The raw value is the actual value of each parameter during the running of the drive. Most SMART tools display data in decimal format. The meaning of a raw value varies with the parameter as follows:
- The raw value does not directly reflect the drive status, which can be obtained only after the raw value is converted into a normalized value (current value) through the built-in calculation formula of the drive.
- The raw value is accumulated directly. For example, if the value of Start/Stop Count is 50, the drive has started/stopped 50 times since delivery.
- The raw values of some parameters are instant values. For example, if the raw value of Temperature is 44, the current temperature of the drive is 44°C.

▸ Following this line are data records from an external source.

-- ==== Sys2Proof/Machine/Can.lean ====
section
/-! DEFINITION. The CAN Bit-Timing Resolver (R150 to R153). -/

namespace Sys2Proof.Machine

/-- The entry divides the clock exactly with a prescaler in range (R150). A rate of zero divides nothing. -/
def canCandidate (c : Config) (clock rate : Nat) (e : CanEntry) : Bool :=
  decide (rate * e.quanta ≠ 0) && decide (clock % (rate * e.quanta) = 0) &&
    decide (c.prescalerMin ≤ clock / (rate * e.quanta)) && decide (clock / (rate * e.quanta) ≤ c.prescalerMax)

/-- The search of R150: the first candidate in table order, with its prescaler, or none. All arithmetic is in `Nat` (R153). -/
def resolveTiming (c : Config) (clock rate : Nat) : Option (Nat × CanEntry) :=
  (c.canTable.find? (canCandidate c clock rate)).map fun e => (clock / (rate * e.quanta), e)

/-- `resolve(clock, rate)` (R150, R66). -/
def execResolve (clock rate : Word) (s : State) : Host.Outcome State Fault Refusal :=
  configured s
    (match resolveTiming s.cfg clock.toNat rate.toNat with
    | some (p, e) => .next (s.setTiming p e)
    | none => .next s.setTimingFailed)

end Sys2Proof.Machine
end

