-- ==== Sys2Proof/Machine/Step.lean ====
section
/-! DEFINITION. One step of the block: the next input is taken from the port and run to completion (R12, R86(a)). -/

namespace Sys2Proof.Machine

/-- One step, under a well-formed CFG only (R9): nothing where nothing has arrived (R190), a reset or the end of an operation
in flight, a refused command (R67), or one operation, run to its end (logs 15 and 25). -/
def step (s : State) : Host.Outcome State Fault Refusal :=
  configured s
    (match takeInput s with
    | .nothing => .next s
    | .outside t => .next t
    | .illegal e => .refused (.illegalCommand e)
    | .instr i t => exec i t)

/-- The state with an instruction, its bits numbered as spec/opcode_table.json numbers them, as the next input at the port,
presented without delay, and nothing before its bytes on the DATA stream (log 27). -/
def State.withFetchWord (s : State) (nbits w : Nat) : State :=
  { s with data := [], inbox := .command 0 (tableCommand nbits w) :: s.inbox }

end Sys2Proof.Machine
end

Therefore, the raw values of some parameters can directly reflect the current working status of a drive.
- value (current value):
The current value of each SMART item is calculated following a certain formula based on the raw value when the drive is running. The value range is 1 to 253. 253 indicates the best case, and 1 indicates the worst case. The calculation formula is determined by the drive manufacturer.

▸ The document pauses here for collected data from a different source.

-- ==== Sys2Proof/Laws/Geometry.lean ====
section
/-! SUPPORT. What a well-formed configuration (R9) gives: sectors are disjoint and in order, blocks never straddle a sector
boundary, and the boot block lies in the first sector. -/

namespace Sys2Proof

open Sys2Proof.Machine

/-! ### The clauses of R9 -/

/-- R9, clause by clause. -/
structure Config.Wf (c : Config) : Prop where
  nonempty : c.sectors ≠ []
  count : c.sectors.length ≤ 256
  sectors : ∀ x ∈ c.sectors, 0 < x.size.toNat ∧ x.stop ≤ 2 ^ 32 ∧ x.start.toNat % c.blockSize = 0 ∧
    x.size.toNat % c.blockSize = 0
  ordered : sectorsOrdered c.sectors = true
  blockSize : 0 < c.blockSize
  offsetLow : 24 ≤ c.checksumOffset
  offsetHigh : c.checksumOffset + 4 ≤ c.blockSize
  payload : 1 ≤ c.maxPayload.toNat
  prescaler : 1 ≤ c.prescalerMin ∧ c.prescalerMin ≤ c.prescalerMax
  quanta : ∀ e ∈ c.canTable, 8 ≤ e.quanta ∧ e.quanta ≤ 25
  canSorted : canOrdered c.canTable = true

theorem Config.wf_clauses {c : Config} (h : c.wf = true) : c.Wf := by
  simp only [Config.wf, Bool.and_eq_true, decide_eq_true_eq, Bool.not_eq_true', List.isEmpty_eq_false_iff,
    List.all_eq_true, Config.sectorOk, beq_iff_eq] at h
  obtain ⟨⟨⟨⟨⟨⟨⟨⟨⟨⟨⟨h1, h2⟩, h3⟩, h4⟩, h5⟩, h6⟩, h7⟩, h8⟩, h9⟩, h10⟩, h11⟩, h12⟩ := h
  exact ⟨h1, h2, fun x hx => ⟨(h3 x hx).1.1.1, (h3 x hx).1.1.2, (h3 x hx).1.2, (h3 x hx).2⟩, h4, h5, h6, h7, h8,
    ⟨h9, h10⟩, h11, h12⟩

/-! ### Sector lookup -/

theorem Sector.has_iff (x : Sector) (a : Nat) : x.has a = true ↔ x.start.toNat ≤ a ∧ a < x.stop := by
  simp [Sector.has]

/-- What the lookup found does hold the address. -/
theorem findSector_some {a : Nat} {l : List Sector} {k j : Nat} (h : findSector a l k = some j) :
    ∃ i x, j = k + i ∧ l[i]? = some x ∧ x.has a = true := by
  induction l generalizing k with
  | nil => simp [findSector] at h
  | cons y rest ih =>
    simp only [findSector] at h
    split_ifs at h with hy
    · exact ⟨0, y, by simpa using h.symm, rfl, hy⟩
    · obtain ⟨i, x, h1, h2, h3⟩ := ih h
      exact ⟨i + 1, x, by omega, by simpa using h2, h3⟩

/-- The lookup fails only where no sector holds the address. -/
theorem findSector_none {a : Nat} {l : List Sector} {k : Nat} (h : findSector a l k = none) :
    ∀ x ∈ l, x.has a = false := by
  induction l generalizing k with
  | nil => simp
  | cons y rest ih =>
    simp only [findSector] at h
    split_ifs at h with hy
    intro x hx
    rcases List.mem_cons.1 hx with rfl | hx
    · simpa using hy
    · exact ih h x hx

theorem Config.sectorOf_some {c : Config} {a k : Nat} (h : c.sectorOf a = some k) :
    ∃ x, c.sectors[k]? = some x ∧ x.start.toNat ≤ a ∧ a < x.stop := by
  obtain ⟨i, x, h1, h2, h3⟩ := findSector_some h
  rw [Sector.has_iff] at h3
  exact ⟨x, by rw [h1, Nat.zero_add]; exact h2, h3⟩

theorem Config.sectorOf_isSome_iff (c : Config) (a : Nat) :
    (c.sectorOf a).isSome = true ↔ ∃ x ∈ c.sectors, x.start.toNat ≤ a ∧ a < x.stop := by
  constructor
  · intro h
    obtain ⟨k, hk⟩ := Option.isSome_iff_exists.1 h
    obtain ⟨x, h1, h2⟩ := Config.sectorOf_some hk
    exact ⟨x, List.mem_of_getElem? h1, h2⟩
  · rintro ⟨x, hx, h⟩
    by_contra hn
    have := findSector_none (by simpa [Config.sectorOf] using hn) x hx
    rw [← Bool.not_eq_true, Sector.has_iff] at this
    exact this h

theorem Config.covered_iff (c : Config) (a n : Nat) :
    c.covered a n = true ↔ ∀ i < n, (c.sectorOf (a + i)).isSome = true := by
  induction n generalizing a with
  | zero => simp [Config.covered]
  | succ n ih =>
    simp only [Config.covered, Bool.and_eq_true, ih]
    constructor
    · rintro ⟨h1, h2⟩ i hi
      cases i with
      | zero => exact h1
      | succ i => rw [show a + (i + 1) = a + 1 + i by omega]; exact h2 i (by omega)
    · intro h
      refine ⟨h 0 (by omega), fun i hi => ?_⟩
      rw [show a + 1 + i = a + (i + 1) by omega]
      exact h (i + 1) (by omega)

/-- A range inside one sector is covered. -/
theorem Config.covered_of_sector {c : Config} {x : Sector} (hx : x ∈ c.sectors) {a n : Nat}
    (h1 : x.start.toNat ≤ a) (h2 : a + n ≤ x.stop) : c.covered a n = true := by
  rw [Config.covered_iff]
  intro i hi
  rw [Config.sectorOf_isSome_iff]
  exact ⟨x, hx, by omega, by omega⟩

theorem Config.covered_of_blockInside {c : Config} {B : Nat} (h : blockInside c B) : c.covered B c.blockSize = true :=
  let ⟨_, hx, h1, h2⟩ := h
  Config.covered_of_sector hx h1 h2

/-! ### Order -/

theorem sectorsOrdered_tail {x : Sector} {l : List Sector} (h : sectorsOrdered (x :: l) = true) :
    sectorsOrdered l = true := by
  cases l with
  | nil => rfl
  | cons y rest => simp only [sectorsOrdered, Bool.and_eq_true] at h; exact h.2

/-- Every sector after the first begins at or above the first one's end. -/
theorem sectorsOrdered_head {x : Sector} {l : List Sector} (h : sectorsOrdered (x :: l) = true)
    (hs : ∀ y ∈ l, 0 < y.size.toNat) : ∀ y ∈ l, x.stop ≤ y.start.toNat := by
  induction l generalizing x with
  | nil => simp
  | cons y rest ih =>
    have h' := sectorsOrdered_tail h
    simp only [sectorsOrdered, Bool.and_eq_true, decide_eq_true_eq] at h
    intro z hz
    rcases List.mem_cons.1 hz with rfl | hz
    · exact h.1.1.2
    · have := ih h' (fun w hw => hs w (List.mem_cons_of_mem _ hw)) z hz
      have hy := hs y (by simp)
      simp only [Sector.stop] at this
      omega

theorem sectorsOrdered_get {l : List Sector} (h : sectorsOrdered l = true) (hs : ∀ y ∈ l, 0 < y.size.toNat)
    {i j : Nat} {x y : Sector} (hij : i < j) (hx : l[i]? = some x) (hy : l[j]? = some y) :
    x.stop ≤ y.start.toNat := by
  induction l generalizing i j with
  | nil => simp at hx
  | cons z rest ih =>
    cases j with
    | zero => omega
    | succ j =>
      cases i with
      | zero =>
        simp only [List.getElem?_cons_zero, Option.some.injEq] at hx
        subst hx
        exact sectorsOrdered_head h (fun w hw => hs w (List.mem_cons_of_mem _ hw)) y
          (List.mem_of_getElem? (by simpa using hy))
      | succ i =>
        exact ih (i := i) (j := j) (sectorsOrdered_tail h) (fun w hw => hs w (List.mem_cons_of_mem _ hw)) (by omega)
          (by simpa using hx) (by simpa using hy)

namespace Config.Wf

variable {c : Config}

/-- A sector of lower index ends before one of higher index begins (R9(c)). -/
theorem stop_le_start (w : c.Wf) {i j : Nat} {x y : Sector} (hij : i < j) (hx : c.sectors[i]? = some x)
    (hy : c.sectors[j]? = some y) : x.stop ≤ y.start.toNat :=
  sectorsOrdered_get w.ordered (fun z hz => (w.sectors z hz).1) hij hx hy

/-- No address lies in two sectors (R100). -/
theorem sector_unique (w : c.Wf) {i j : Nat} {x y : Sector} {a : Nat} (hx : c.sectors[i]? = some x)
    (hy : c.sectors[j]? = some y) (h1 : x.start.toNat ≤ a) (h2 : a < x.stop) (h3 : y.start.toNat ≤ a)
    (h4 : a < y.stop) : i = j := by
  rcases Nat.lt_trichotomy i j with h | h | h
  · have := w.stop_le_start h hx hy; omega
  · exact h
  · have := w.stop_le_start h hy hx; omega

theorem sectorOf_eq (w : c.Wf) {k : Nat} {x : Sector} {a : Nat} (hx : c.sectors[k]? = some x)
    (h1 : x.start.toNat ≤ a) (h2 : a < x.stop) : c.sectorOf a = some k := by
  obtain ⟨j, hj⟩ := Option.isSome_iff_exists.1
    ((c.sectorOf_isSome_iff a).2 ⟨x, List.mem_of_getElem? hx, h1, h2⟩)
  obtain ⟨y, hy, h3, h4⟩ := Config.sectorOf_some hj
  rw [hj, w.sector_unique hy hx h3 h4 h1 h2]

/-- A higher address lies in no lower sector. -/
theorem sectorOf_mono (w : c.Wf) {a b i j : Nat} (hab : a ≤ b) (hi : c.sectorOf a = some i)
    (hj : c.sectorOf b = some j) : i ≤ j := by
  obtain ⟨x, hx, h1, h2⟩ := Config.sectorOf_some hi
  obtain ⟨y, hy, h3, h4⟩ := Config.sectorOf_some hj
  by_contra h
  have := w.stop_le_start (show j < i by omega) hy hx
  omega

/-- Two sectors of the table that share an address are the same. -/
theorem mem_unique (w : c.Wf) {x y : Sector} {a : Nat} (hx : x ∈ c.sectors) (hy : y ∈ c.sectors)
    (h1 : x.start.toNat ≤ a) (h2 : a < x.stop) (h3 : y.start.toNat ≤ a) (h4 : a < y.stop) : x = y := by
  obtain ⟨i, hi⟩ := List.getElem?_of_mem hx
  obtain ⟨j, hj⟩ := List.getElem?_of_mem hy
  have := w.sector_unique hi hj h1 h2 h3 h4
  subst this
  simpa [hi] using hj

theorem stop_le (w : c.Wf) {x : Sector} (hx : x ∈ c.sectors) : x.stop ≤ 2 ^ 32 := (w.sectors x hx).2.1

/-- The end of a sector is a multiple of BLOCK_SIZE (R9(e)). -/
theorem stop_mod (w : c.Wf) {x : Sector} (hx : x ∈ c.sectors) : x.stop % c.blockSize = 0 := by
  have := w.sectors x hx
  rw [Sector.stop, Nat.add_mod, this.2.2.1, this.2.2.2]
  simp

theorem blockBase_mod (_w : c.Wf) (a : Nat) : c.blockBase a % c.blockSize = 0 := by
  rw [Config.blockBase, Nat.sub_mod_eq_zero_of_mod_eq (by simp)]

theorem blockBase_le (c : Config) (a : Nat) : c.blockBase a ≤ a := Nat.sub_le _ _

theorem lt_blockBase_add (w : c.Wf) (a : Nat) : a < c.blockBase a + c.blockSize := by
  have := Nat.mod_lt a w.blockSize
  have := Nat.mod_le a c.blockSize
  simp only [Config.blockBase]
  omega

/-- An aligned address is its own block base, and so is that of every address of its block. -/
theorem blockBase_of_inBlock (_w : c.Wf) {B a : Nat} (hB : B % c.blockSize = 0) (h1 : B ≤ a)
    (h2 : a < B + c.blockSize) : c.blockBase a = B := by
  obtain ⟨q, rfl⟩ : ∃ q, B = c.blockSize * q := ⟨B / c.blockSize, by
    have := Nat.div_add_mod B c.blockSize; omega⟩
  have hmod : a % c.blockSize = a - c.blockSize * q := by
    have h3 : a = c.blockSize * q + (a - c.blockSize * q) := by omega
    conv_lhs => rw [h3]
    rw [Nat.mul_add_mod, Nat.mod_eq_of_lt (by omega)]
  simp only [Config.blockBase, hmod]
  omega

/-- Two aligned blocks that share an address are the same (R42). -/
theorem block_unique (w : c.Wf) {B B' a : Nat} (hB : B % c.blockSize = 0) (hB' : B' % c.blockSize = 0)
    (h : inBlock c B a) (h' : inBlock c B' a) : B = B' := by
  rw [← w.blockBase_of_inBlock hB h.1 h.2, ← w.blockBase_of_inBlock hB' h'.1 h'.2]

theorem blockBase_mono (w : c.Wf) {a b : Nat} (h : a ≤ b) : c.blockBase a ≤ c.blockBase b := by
  by_contra hn
  have h1 := w.lt_blockBase_add b
  have h2 := blockBase_le c a
  have := w.blockBase_of_inBlock (w.blockBase_mod b) (show c.blockBase b ≤ a by omega) (by omega)
  omega

/-- The block of an address of a sector lies in that sector: no block straddles a boundary (R9(e), R23(d)). -/
theorem block_in_sector (w : c.Wf) {x : Sector} (hx : x ∈ c.sectors) {a : Nat} (h1 : x.start.toNat ≤ a)
    (h2 : a < x.stop) : x.start.toNat ≤ c.blockBase a ∧ c.blockBase a + c.blockSize ≤ x.stop := by
  have hs := (w.sectors x hx).2.2.1
  have he := w.stop_mod hx
  have h3 := w.lt_blockBase_add a
  have h4 := blockBase_le c a
  constructor
  · by_contra hn
    have := w.blockBase_of_inBlock (a := x.start.toNat) (w.blockBase_mod a) (by omega) (by omega)
    have := w.blockBase_of_inBlock (a := x.start.toNat) hs (by omega) (by have := w.blockSize; omega)
    omega
  · by_contra hn
    have h5 := w.blockBase_of_inBlock (a := x.stop) (w.blockBase_mod a) (by omega) (by omega)
    have h6 := w.blockBase_of_inBlock (a := x.stop) he (by omega) (by have := w.blockSize; omega)
    omega

theorem blockInside_of_sectorOf (w : c.Wf) {a : Nat} (h : (c.sectorOf a).isSome = true) :
    blockInside c (c.blockBase a) := by
  obtain ⟨x, hx, h1, h2⟩ := (c.sectorOf_isSome_iff a).1 h
  exact ⟨x, hx, w.block_in_sector hx h1 h2⟩

theorem blockInside_lt (w : c.Wf) {B : Nat} (h : blockInside c B) : B + c.blockSize ≤ 2 ^ 32 := by
  obtain ⟨x, hx, _, h2⟩ := h
  have := w.stop_le hx
  omega

theorem toNat_blockBase (w : c.Wf) {B : Nat} (h : blockInside c B) : (BitVec.ofNat 32 B).toNat = B := by
  have := w.blockInside_lt h
  have := w.blockSize
  rw [BitVec.toNat_ofNat, Nat.mod_eq_of_lt (by omega)]

/-! ### The region and the boot block -/

theorem first_sector (w : c.Wf) : ∃ x, x ∈ c.sectors ∧ c.sectors[0]? = some x ∧ c.bootBase = x.start.toNat := by
  obtain ⟨h, _⟩ := w
  cases hs : c.sectors with
  | nil => exact absurd hs h
  | cons x rest => exact ⟨x, by simp, by simp, by simp [Config.bootBase, Config.addrLo, hs]⟩

theorem bootBase_mod (w : c.Wf) : c.bootBase % c.blockSize = 0 := by
  obtain ⟨x, hx, _, h⟩ := w.first_sector
  rw [h]; exact (w.sectors x hx).2.2.1

theorem bootBlock_inside (w : c.Wf) : blockInside c c.bootBase := by
  obtain ⟨x, hx, _, h⟩ := w.first_sector
  have h0 := (w.sectors x hx).1
  have hb := w.block_in_sector hx (a := x.start.toNat) le_rfl (by simp only [Sector.stop]; omega)
  rw [w.blockBase_of_inBlock (w.sectors x hx).2.2.1 le_rfl (by have := w.blockSize; omega)] at hb
  exact ⟨x, hx, by omega, by omega⟩

/-- Every sector begins at or above BOOT_BASE. -/
theorem bootBase_le (w : c.Wf) {x : Sector} (hx : x ∈ c.sectors) : c.bootBase ≤ x.start.toNat := by
  obtain ⟨y, _, hy, h⟩ := w.first_sector
  obtain ⟨i, hi⟩ := List.getElem?_of_mem hx
  cases i with
  | zero => rw [hy] at hi; cases hi; omega
  | succ i =>
    have := w.stop_le_start (Nat.succ_pos i) hy hi
    simp only [Sector.stop] at this
    omega

/-- Every sector ends at or below ADDR_HI. -/
theorem stop_le_addrHi (w : c.Wf) {x : Sector} (hx : x ∈ c.sectors) : x.stop ≤ c.addrHi := by
  obtain ⟨i, hi⟩ := List.getElem?_of_mem hx
  have hlen : i < c.sectors.length := (List.getElem?_eq_some_iff.1 hi).1
  have hlast : c.sectors.getLast? = c.sectors[c.sectors.length - 1]? := List.getLast?_eq_getElem?
  cases hl : c.sectors[c.sectors.length - 1]? with
  | none => rw [List.getElem?_eq_none_iff] at hl; omega
  | some y =>
    have hy : c.addrHi = y.stop := by simp [Config.addrHi, hlast, hl]
    rw [hy]
    rcases Nat.lt_or_ge i (c.sectors.length - 1) with h | h
    · have h1 := w.stop_le_start h hi hl
      simp only [Sector.stop] at h1 ⊢
      omega
    · have : i = c.sectors.length - 1 := by omega
      subst this
      rw [hi] at hl; cases hl; exact le_rfl

/-- A covered, non-empty range lies in the addressable region (R101, D5). -/
theorem region_of_covered (w : c.Wf) {a n : Nat} (hn : 0 < n) (h : c.covered a n = true) :
    c.addrLo ≤ a ∧ a + n ≤ c.addrHi := by
  rw [Config.covered_iff] at h
  obtain ⟨x, hx, h1, _⟩ := (c.sectorOf_isSome_iff _).1 (h 0 hn)
  obtain ⟨y, hy, _, h2⟩ := (c.sectorOf_isSome_iff _).1 (h (n - 1) (by omega))
  have h3 := w.bootBase_le hx
  have h4 := w.stop_le_addrHi hy
  simp only [Config.bootBase] at h3
  omega

end Config.Wf

end Sys2Proof
end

Before delivery, the manufacturer presets a maximum value for each SMART item, that is, the factory value. The basis and calculation method for determining this value are confidential and vary with the drive model. Generally, the maximum value is 100, 200, or 253. The value of a new drive can be understood to be the preset maximum value (except for some items such as temperature). As the use time and reported errors increase, the current value gradually decreases according to the measured data. Therefore, as the current value approaches the threshold, the life of the drive decreases and the possibility of faults increases. The current value is an indicator for determining the health status of the drive or estimating its service life.
|
disk_sn |
timestamp |
fault |
hddSmart.smart_1_value |
hddSmart.smart_1_raw_value |
hddSmart.smart_5_value |
hddSmart.smart_5_raw_value |
... |
|---|---|---|---|---|---|---|---|
|
ZHZ3TFBD |
2021-7-9 |
0 |
84 |
926673 |
100 |
0 |
... |
|
... |
... |
... |
... |
... |
... |
... |
... |
smartctl -a /dev/sda
The first column indicates the serial number of the drive, as shown in figure 1.
The second column indicates the timestamp.
The third column indicates whether the drive is faulty. (This column is not required for the fault_predict interface.)
The fourth column hddSmart.smart_1_value corresponds to the value in box 1 in figure 2.
The fifth column hddSmart.smart_1_raw_value corresponds to the value in box 2 in figure 2.
The sixth column hddSmart.smart_5_value corresponds to the value in box 3 in figure 2.
The seventh column hddSmart.smart_5_raw_value corresponds to the value in box 4 in figure 2.
...
Pay attention to the following during data collection:
- The SMART data implementation varies according to manufacturers. You need to filter SMART data during collection.
For example, the following figure shows the collected SMART data of Seagate Enterprise Capacity 3.5 HDD ST4000NM0035-1V4107.
The algorithm needs to collect SMART 188, but the value of this column is 0 0 0. Therefore, the value of this column needs to be filtered. You can retain the first 0 and filter out the last two digits to ensure that the data type is numeric.
- SMART data of some manufacturers may lack required information.
For example, the following figure shows the collected SMART data of HUH728080ALE600.
If necessary SMART information is missing, the program reports an error and exits.
For example, if the hddSmart.smart_1_value column in the input file is missing, the following error message is displayed:
KeyError: "['hddSmart.smart_1_value'] not in index"
To continue the training, add the missing column to the data file and populate 0s to the column. This method can resume the training but will affect the prediction accuracy of the model.